# Exercise
Transcribe only part of the material below: the lines from the one containing "Encoding (30_encoding.md) -/" through the one containing "their fields. -/", inclusive, exactly as written.

-=-=-

-- ==== Sys2Proof/Certificates/Slice0/Obligations.lean ====
section
/-! DEFINITION. The statements for the provers. Where a completion is stated for a bus without reference expanders (`NoChips`) the
environment is `State.levelAt`, which may be anything, what a chip would do included; a chip on the lines is the subject
of the statements about the reference expander. `levelAt` counts the observations of 40_line_control.md R110 and R113
from the first of the command (log entry 2), `actsAt` the environment's turns between the micro-operations (log entry 13). -/

section

open Sys2Proof Sys2Proof.Machine

/-! ### Encoding (30_encoding.md) -/

/-- No bit of any instruction is dropped: decoding the encoding of a well-formed instruction gives it back. -/
def Obligations.DecodeOfEncode : Prop := ∀ i : Instr, i.wf = true → decode (encode i) = .ok i

/-- R83: "a word `w` spells the command iff `(w & mask) == match`", for each of the 25 rows. -/
def Obligations.WordSpellsCommandIffRowMatches : Prop :=
  ∀ w : CmdWord, ∀ r ∈ commandTable,
    w &&& r.mask = r.pattern ↔ ∃ i, decodeCommand w = .ok i ∧ i.mnemonic = r.name

/-- Every word and every byte that decodes has the one spelling the encoder writes, and its operands fit their fields. -/
def Obligations.EncodeOfDecode : Prop := ∀ (e : Encoded) (i : Instr), decode e = .ok i → encode i = e ∧ i.wf = true

/-- Words written out from R81, R83, R84 and R85, and words R88 calls illegal. -/
def Obligations.SampleWordsDecode : Prop :=
  decodeCommand 0x14220379 = .ok (.writereg 0x22 0x03 0x79) ∧
  decodeCommand 0x12220101 = .ok (.writethenread 0x22 1 1) ∧
  decodeCommand 0x22020079 = .ok (.xconfig 2 0x79) ∧
  decodeCommand 0x34000015 = .ok (.pleds 0b10101) ∧
  decodeCommand 0x09000001 = .ok (.rbyte true) ∧
  decodeWireByte .address 0x45 = .ok (.wireAddrRead 0x22) ∧
  decodeWireByte .pointer 0x03 = .ok .regConfig ∧
  decodeCommand 0x00000000 = .error (.unknownOp 0x00) ∧
  decodeCommand 0x34000020 = .error (.reservedBitSet 0x34)

/-- R84: `addr_byte(addr7, dir) = (addr7 << 1) | dir`, 8 bits; as patterns `aaaaaaa0` and `aaaaaaa1`. -/
def Obligations.AddressByteIsShiftedAddress : Prop :=
  ∀ (a : Addr7) (d : Bool),
    addrByte a d = (a.setWidth 8 <<< 1 ||| (BitVec.ofBool d).setWidth 8) ∧
    (addrByte a d).toNat = 2 * a.toNat + d.toNat ∧
    (∀ n < 7, (addrByte a d).getLsbD (n + 1) = a.getLsbD n) ∧ (addrByte a d).getLsbD 0 = d

/-! ### Steps (00_scope.md R12, 10_state.md R21, R25, R30) -/

/-- A step whose next move presents a word that decodes to a command is `exec` of that command, with the word in `CMD`
and the move taken off the list; a byte sent on its own likewise (log entry 8). -/
def Obligations.StepRunsDecodedInstruction : Prop :=
  ∀ (s : State) (rest : List Input) (i : Instr), s.hung = false → s.upc = .idle →
    (∀ w, s.inputs = .writeCmd w :: rest → decodeCommand w = .ok i →
      step s = exec i { s with inputs := rest, cmd := some w }) ∧
    (∀ p b, s.inputs = .sendByte p b :: rest → decodeWireByte p b = .ok i →
      step s = exec i { s with inputs := rest })

/-- `withFetchWord` places what the next step runs: the instruction the decoder reads from the table's bits. That a program is
presented so, move by move (log entry 4), and that the 8-bit rows run on their own, each byte in the position its row gives
(log entry 8), is the model's choice. -/
def Obligations.FetchWordIsRunNext : Prop :=
  ∀ (s : State) (nbits w : Nat) (i : Instr), s.hung = false → s.upc = .idle → decodeTableWord nbits w = some i →
    ∃ cmd, step (s.withFetchWord nbits w) = exec i { s with cmd := cmd }

/-- R25: `STATUS` is a view of other state, its fields where the table puts them, and a host write of it is ignored. -/
def Obligations.StatusIsView : Prop :=
  (∀ s : State, s.status.getLsbD 0 = s.busy ∧ s.status.getLsbD 1 = s.owned ∧ s.status.getLsbD 2 = s.ackf ∧
    s.status.getLsbD 3 = s.wasAlive ∧ s.status.extractLsb' 4 4 = s.err) ∧
  State.reset.status = 0 ∧
  ∀ (s : State) (v : Byte) (rest : List Input), s.hung = false → s.upc = .idle → s.inputs = .writeStatus v :: rest →
    step s = .next { s with inputs := rest }

/-- The host's write of a `TXBUF` byte is found there by the next command, and nothing else changes (R30). -/
def Obligations.TxbufWriteIsReadBack : Prop :=
  ∀ (s : State) (index v : Byte) (rest : List Input), s.hung = false → s.upc = .idle →
    s.inputs = .writeTxbuf index v :: rest →
    ∃ t, step s = .next t ∧ t.txByte index.toNat = v ∧
      (∀ a, a ≠ index.toNat → t.txByte a = s.txByte a) ∧ t = { s with inputs := rest, txbuf := t.txbuf }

-=-=-

# Solution to this exercise
/-! ### Encoding (30_encoding.md) -/

/-- No bit of any instruction is dropped: decoding the encoding of a well-formed instruction gives it back. -/
def Obligations.DecodeOfEncode : Prop := ∀ i : Instr, i.wf = true → decode (encode i) = .ok i

/-- R83: "a word `w` spells the command iff `(w & mask) == match`", for each of the 25 rows. -/
def Obligations.WordSpellsCommandIffRowMatches : Prop :=
  ∀ w : CmdWord, ∀ r ∈ commandTable,
    w &&& r.mask = r.pattern ↔ ∃ i, decodeCommand w = .ok i ∧ i.mnemonic = r.name

/-- Every word and every byte that decodes has the one spelling the encoder writes, and its operands fit their fields. -/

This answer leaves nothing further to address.